Re: How do I Extract Text Between Two Fields from HTML files?

Postby Fixer » Fri Aug 22, 2008 11:08 am

I almost always use perl pattern

Code: Select all

Filter List
-----------
Filter options
|  [ ] Log to file
|  [X] Append to logfile
|  Log filename: textpipe.log
|  Threshold 500
|
|--Input from file(s)
|     [ ] Confirm before processing each file
|     [ ] Confirm before processing read/only files
|     [ ] Delete input files after processing
|     Process binary files
|   
|--Perl pattern [<\!-- Start Results Section -->\r\n(.*)\r\n<\!-- End Results Section -->\r\n] with [$1\r\n]
|     [ ] Match case
|     [ ] Whole words only
|     [ ] Case sensitive replace
|     [ ] Prompt on replace
|     [ ] Skip prompt if identical
|     [ ] First only
|     [ ] Extract matches
|     Maximum text buffer size 99999
|     [ ] Maximum match (greedy)
|     [ ] Allow comments
|     [X] '.' matches newline
|     [X] UTF-8 Support
|   
|--Remove blank lines
|   
+--Merge output to file c:\mergefilename.txt
   

Files List
----------

pheagila
Posts: 9
Joined: Mon Aug 18, 2008 9:04 pm

Re: How do I Extract Text Between Two Fields from HTML files?

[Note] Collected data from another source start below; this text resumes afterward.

-- ==== Sys2Proof/Tests/Slice0.lean ====
section
/-! SUPPORT. The model's own tests: ill-formed commands refused, the manual's worked figures, one or two
small steps of each command, and for each statement with hypotheses a state that meets them. -/

open Sys2Proof Sys2Proof.Machine

namespace Sys2Proof.Tests

-- One theorem at a time: many small theorems compiled at once take a thread each.
set_option Elab.async false

/-! ### A small state

Port 0 is RUNNING, with two downlink grants and an uplink window in flight. Station 3 is AWAKE with a frame
queued and one on the air, station 4 is invited, station 5 dozes with a frame, station 6 dozes without,
station 7 is DEPARTING and invited, station 8 is in SERVICE with a frame, station 9 is in SERVICE with its
last frame on the air, station 10 is AWAKE with an EXPEDITED frame. Port 1 is ABSENT. What the tests vary
is in `Busy`. -/

/-- `timeouts`: in a row; `epoch`: the epoch timer; `eos`: the end-of-service flag of station 9's grant;
`balance`: the DL balance of stations 8 and 10; `full`: the in-flight table is full; `asleep`: port 0 is
SUSPENDED. -/
structure Busy where
  cli       : ControlLink := ControlLink.afterReset
  timeouts  : Nat := 0
  epoch     : Nat := 0
  eos       : Bool := true
  hold      : Bool := true
  spent     : Bool := false
  ratio     : Nat := 3
  dlQuantum : Nat := 4000
  balance   : Int := 0
  full      : Bool := false
  asleep    : Bool := false
  lifetimes : Lifetimes := Lifetimes.defaults

def station3 : Station := { Station.vacantRecord with
  state := .active, assoc := 7, rateCode := 14, holding := 2, stdFifo := [1], dlBalance := 50,
  dlInFlight := true, demand := 100 }
def station4 : Station := { Station.vacantRecord with
  state := .active, assoc := 8, rateCode := 14, demand := 500, ulInFlight := true }
def station5 : Station := { Station.vacantRecord with
  state := .active, assoc := 9, ps := .doze, stdFifo := [2], holding := 1 }
def station6 : Station := { Station.vacantRecord with state := .active, assoc := 10, ps := .doze }
def station7 : Station := { Station.vacantRecord with
  state := .departing, assoc := 12, ulInFlight := true }
def station8 (b : Int) : Station := { Station.vacantRecord with
  state := .active, assoc := 11, ps := .service, allowance := 2, deadline := 5, stdFifo := [3],
  holding := 1, dlBalance := b }
def station9 : Station := { Station.vacantRecord with
  state := .active, assoc := 13, ps := .service, deadline := 60, holding := 1, dlInFlight := true }
def station10 (b : Int) : Station := { Station.vacantRecord with
  state := .active, assoc := 14, expFifo := [5], holding := 1, dlBalance := b }

def rates : Table RateEntry := [(3, ⟨12, 200, 38, true⟩), (14, ⟨1040, 120, 38, true⟩)]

Postby pheagila » Sat Aug 23, 2008 5:20 pm

Fixer wrote:I almost always use perl pattern

Code: Select all

Filter List
-----------
Filter options
|  [ ] Log to file
|  [X] Append to logfile
|  Log filename: textpipe.log
|  Threshold 500
|
|--Input from file(s)
|     [ ] Confirm before processing each file
|     [ ] Confirm before processing read/only files
|     [ ] Delete input files after processing
|     Process binary files
|   
|--Perl pattern [<\!-- Start Results Section -->\r\n(.*)\r\n<\!-- End Results Section -->\r\n] with [$1\r\n]
|     [ ] Match case
|     [ ] Whole words only
|     [ ] Case sensitive replace
|     [ ] Prompt on replace
|     [ ] Skip prompt if identical
|     [ ] First only
|     [ ] Extract matches
|     Maximum text buffer size 99999
|     [ ] Maximum match (greedy)
|     [ ] Allow comments
|     [X] '.' matches newline
|     [X] UTF-8 Support
|   
|--Remove blank lines
|   
+--Merge output to file c:\mergefilename.txt
   

Files List
----------

Thanks Fixer

How do I import what you have typed above directly into TextPipe Pro?

Cheers

User avatar
DataMystic Support
Site Admin
Posts: 2154
Joined: Mon Jun 30, 2003 12:32 pm
Location: Melbourne, Australia
Contact:

Re: How do I Extract Text Between Two Fields from HTML files?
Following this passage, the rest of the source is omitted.